** Data to use follows **

theorem fixed_replenish (s : State) : (replenish s).fixed = s.fixed := by
  unfold replenish
  repeat' (first
    | with_reducible rfl
    | simp only [fixed_mk, fixed_fold, ite_fixed, ite_self, implies_true]
    | refine (fixed_each _ _ (fun a s => ?_) _).trans ?_
    | split)

theorem fixed_modCand (r : CandRef) (f : Cand → Cand) (s : State) : (modCand r f s).fixed = s.fixed := by
  unfold modCand
  repeat' (first
    | with_reducible rfl
    | simp only [fixed_mk, fixed_fold, ite_fixed, ite_self, implies_true, fixed_modProg, fixed_modRail, fixed_modStg]
    | refine (fixed_each _ _ (fun a s => ?_) _).trans ?_
    | split)

theorem fixed_grant (c : PCand) (p : Pass) : (grant c p).s.fixed = p.s.fixed := by
  unfold grant
  repeat' (first
    | with_reducible rfl
    | simp only [fixed_mk, fixed_fold, ite_fixed, ite_self, implies_true, fixed_modCand]
    | refine (fixed_each _ _ (fun a s => ?_) _).trans ?_
    | split)
theorem fixed_tryCand (p : Pass) (c : PCand) : (tryCand p c).s.fixed = p.s.fixed := by
  unfold tryCand
  repeat' (first
    | with_reducible rfl
    | simp only [fixed_mk, fixed_fold, ite_fixed, ite_self, implies_true, fixed_grant, fixed_modCand]
    | refine (fixed_each _ _ (fun a s => ?_) _).trans ?_
    | split)
theorem fixed_tryClass (n : Nat) (p : Pass) : (tryClass n p).s.fixed = p.s.fixed := by
  unfold tryClass
  repeat' (first
    | with_reducible rfl
    | simp only [fixed_mk, fixed_fold, ite_fixed, ite_self, implies_true, fixed_raise]
    | refine (fixed_each _ _ (fun a s => ?_) _).trans ?_
    | split)
theorem fixed_tryCands (b : Bal) (s : State) : (tryCands b s).s.fixed = s.fixed := by
  have h : ((passCands s).foldl tryCand ({ s := s, b := b } : Pass)).s.fixed = s.fixed :=
    fixed_foldl (fun x : Pass => x.s) tryCand fixed_tryCand _ _
  unfold tryCands
  simp only
  split
  · exact h
  · exact (fixed_each _ _ fixed_alogAdd _).trans h
theorem fixed_tryClasses (p : Pass) : (tryClasses p).s.fixed = p.s.fixed :=
  fixed_foldl (fun x : Pass => x.s) (fun q n => tryClass n q) (fun q n => fixed_tryClass n q) _ _
theorem fixed_passEnd (p : Pass) : (passEnd p).fixed = p.s.fixed := rfl

theorem fixed_ledgerPass (s : State) : (ledgerPass s).fixed = s.fixed := by
  unfold ledgerPass
  split
  · rfl
  · split
    · rfl
    · split
      · exact fixed_passEnd _
      · exact (fixed_passEnd _).trans ((fixed_tryClasses _).trans (fixed_tryCands _ _))

theorem fixed_marginPut (old : MOp) (new : Option MOp) (s : State) : (marginPut old new s).fixed = s.fixed := by
  unfold marginPut
  repeat' (first
    | with_reducible rfl
    | simp only [fixed_mk, fixed_fold, ite_fixed, ite_self, implies_true]
    | refine (fixed_each _ _ (fun a s => ?_) _).trans ?_
    | split)

theorem fixed_marginEnd (m : MOp) (code : Nat) (s : State) : (marginEnd m code s).fixed = s.fixed := by
  unfold marginEnd
  repeat' (first
    | with_reducible rfl
    | simp only [fixed_mk, fixed_fold, ite_fixed, ite_self, implies_true, fixed_marginPut, fixed_marginTell]
    | refine (fixed_each _ _ (fun a s => ?_) _).trans ?_
    | split)
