-- ==== Sys2Proof/Laws/KeptLink.lean ====
section
/-! SUPPORT. Laws/KeptLink.lean: the same for the link:
none touches the queue of commands, the frame counter, or the words of BAR0 that read back or are in force. One lemma
for each operation, cited in place of unfolding it. -/

set_option linter.all false
set_option linter.unusedSimpArgs false
set_option linter.unreachableTactic false
set_option linter.unusedTactic false

namespace Sys2Proof.Machine

theorem fixed_refuse (p code : Nat) (s : State) : (refuse p code s).fixed = s.fixed := by
  unfold refuse
  repeat' (first
    | with_reducible rfl
    | simp only [fixed_mk, fixed_fold, ite_fixed, ite_self, implies_true, fixed_raise]
    | refine (fixed_each _ _ (fun a s => ?_) _).trans ?_
    | split)

theorem fixed_groupStep (s : State) : (groupStep s).fixed = s.fixed := by
  unfold groupStep
  repeat' (first
    | with_reducible rfl
    | simp only [fixed_mk, fixed_fold, ite_fixed, ite_self, implies_true]
    | refine (fixed_each _ _ (fun a s => ?_) _).trans ?_
    | split)

theorem fixed_portSeek (p : Nat) (s : State) : (portSeek p s).fixed = s.fixed := by
  unfold portSeek
  repeat' (first
    | with_reducible rfl
    | simp only [fixed_mk, fixed_fold, ite_fixed, ite_self, implies_true, fixed_modPort]
    | refine (fixed_each _ _ (fun a s => ?_) _).trans ?_
    | split)

theorem fixed_portLock (p : Nat) (inv : Bool) (s : State) : (portLock p inv s).fixed = s.fixed := by
  unfold portLock
  repeat' (first
    | with_reducible rfl
    | simp only [fixed_mk, fixed_fold, ite_fixed, ite_self, implies_true, fixed_modPort]
    | refine (fixed_each _ _ (fun a s => ?_) _).trans ?_
    | split)

theorem fixed_portIdent (p : Nat) (s : State) : (portIdent p s).fixed = s.fixed := by
  unfold portIdent
  repeat' (first
    | with_reducible rfl
    | simp only [fixed_mk, fixed_fold, ite_fixed, ite_self, implies_true, fixed_modPort, fixed_groupStep]
    | refine (fixed_each _ _ (fun a s => ?_) _).trans ?_
    | split)

theorem fixed_portRetrain (p : Nat) (s : State) : (portRetrain p s).fixed = s.fixed := by
  unfold portRetrain
  repeat' (first
    | with_reducible rfl
    | simp only [fixed_mk, fixed_fold, ite_fixed, ite_self, implies_true, fixed_modPort, fixed_groupStep, fixed_raise]
    | refine (fixed_each _ _ (fun a s => ?_) _).trans ?_
    | split)

theorem fixed_joinDone (s : State) : (joinDone s).fixed = s.fixed := by
  unfold joinDone
  repeat' (first
    | with_reducible rfl
    | simp only [fixed_mk, fixed_fold, ite_fixed, ite_self, implies_true, fixed_onRequestNow]
    | refine (fixed_each _ _ (fun a s => ?_) _).trans ?_
    | split)

theorem fixed_holdStages (s : State) : (holdStages s).fixed = s.fixed := by
  unfold holdStages
  repeat' (first
    | with_reducible rfl
    | simp only [fixed_mk, fixed_fold, ite_fixed, ite_self, implies_true, fixed_each, fixed_stageHalt]
    | refine (fixed_each _ _ (fun a s => ?_) _).trans ?_
    | split)

theorem fixed_takeRole (r : Nat) (s : State) : (takeRole r s).fixed = s.fixed := by
  unfold takeRole
  repeat' (first
    | with_reducible rfl
    | simp only [fixed_mk, fixed_fold, ite_fixed, ite_self, implies_true, fixed_holdStages, fixed_joinDone]
    | refine (fixed_each _ _ (fun a s => ?_) _).trans ?_
    | split)

theorem fixed_portUp (p peer role rtt delay : Nat) (sameRow active join : Bool) (s : State) : (portUp p peer role rtt delay
    sameRow active join s).fixed = s.fixed := by
  unfold portUp
  repeat' (first
    | with_reducible rfl
    | simp only [fixed_mk, fixed_fold, ite_fixed, ite_self, implies_true, fixed_modPort, fixed_groupStep, fixed_raise,
        fixed_refuse, fixed_takeRole]
    | refine (fixed_each _ _ (fun a s => ?_) _).trans ?_
    | split)

theorem fixed_receive (f : LFrame) (k : State → State) (s : State) (hk : ∀ s, (k s).fixed = s.fixed) : (receive f k s).fixed
    = s.fixed := by
  unfold receive
  repeat' (first
    | with_reducible rfl
    | simp only [fixed_mk, fixed_fold, ite_fixed, ite_self, implies_true, fixed_modPort, fixed_portRetrain,
        fixed_wcWritten, fixed_wordErr, hk]
    | refine (fixed_each _ _ (fun a s => ?_) _).trans ?_
    | split)

theorem fixed_emitFrame (p : Nat) (f : LinkTx) (s : State) : (emitFrame p f s).fixed = s.fixed := by
  unfold emitFrame
  repeat' (first
    | with_reducible rfl
    | simp only [fixed_mk, fixed_fold, ite_fixed, ite_self, implies_true, fixed_emit]
    | refine (fixed_each _ _ (fun a s => ?_) _).trans ?_
    | split)

theorem fixed_sendNow (p kind : Nat) (dst : Option Nat) (v : Nat) (s : State) : (sendNow p kind dst v s).fixed = s.fixed :=
    by
  unfold sendNow
  repeat' (first
    | with_reducible rfl
    | simp only [fixed_mk, fixed_fold, ite_fixed, ite_self, implies_true, fixed_emitFrame, fixed_linkFrameOf]
    | refine (fixed_each _ _ (fun a s => ?_) _).trans ?_
    | split)

theorem fixed_sendFrame (p kind : Nat) (dst : Option Nat) (v : Nat) (s : State) : (sendFrame p kind dst v s).fixed = s.fixed
    := by
  unfold sendFrame
  repeat' (first
    | with_reducible rfl
    | simp only [fixed_mk, fixed_fold, ite_fixed, ite_self, implies_true, fixed_linkFrameOf, fixed_queueFrame]
    | refine (fixed_each _ _ (fun a s => ?_) _).trans ?_
    | split)

theorem fixed_sendOn (l : List Nat) (f : LinkTx) (s : State) : (sendOn l f s).fixed = s.fixed := by
  unfold sendOn
  repeat' (first
    | with_reducible rfl
    | simp only [fixed_mk, fixed_fold, ite_fixed, ite_self, implies_true, fixed_each, fixed_queueFrame,
        fixed_urgentFrame]
    | refine (fixed_each _ _ (fun a s => ?_) _).trans ?_
    | split)

theorem fixed_sendRow (kind : Nat) (dst : Option Nat) (v : Nat) (s : State) : (sendRow kind dst v s).fixed = s.fixed := by
  unfold sendRow
  repeat' (first
    | with_reducible rfl
    | simp only [fixed_mk, fixed_fold, ite_fixed, ite_self, implies_true, fixed_linkFrameOf, fixed_sendFrame,
        fixed_sendOn]
    | refine (fixed_each _ _ (fun a s => ?_) _).trans ?_
    | split)

theorem fixed_forwardRow (kind : Nat) (f : LFrame) (s : State) : (forwardRow kind f s).fixed = s.fixed := by
  unfold forwardRow
  repeat' (first
    | with_reducible rfl
    | simp only [fixed_mk, fixed_fold, ite_fixed, ite_self, implies_true, fixed_sendOn]
    | refine (fixed_each _ _ (fun a s => ?_) _).trans ?_
    | split)

theorem fixed_once (kind : Nat) (f : LFrame) (k : State → State) (s : State) (hk : ∀ s, (k s).fixed = s.fixed) : (once kind
    f k s).fixed = s.fixed := by
  unfold once
  repeat' (first
    | with_reducible rfl
    | simp only [fixed_mk, fixed_fold, ite_fixed, ite_self, implies_true, fixed_forwardRow, hk]
    | refine (fixed_each _ _ (fun a s => ?_) _).trans ?_
    | split)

** End of Data to use **

Problem to work on =>
Please give the number of lines in the entries that contain the word "receive", and nothing besides it.

Result of this exercise =>
2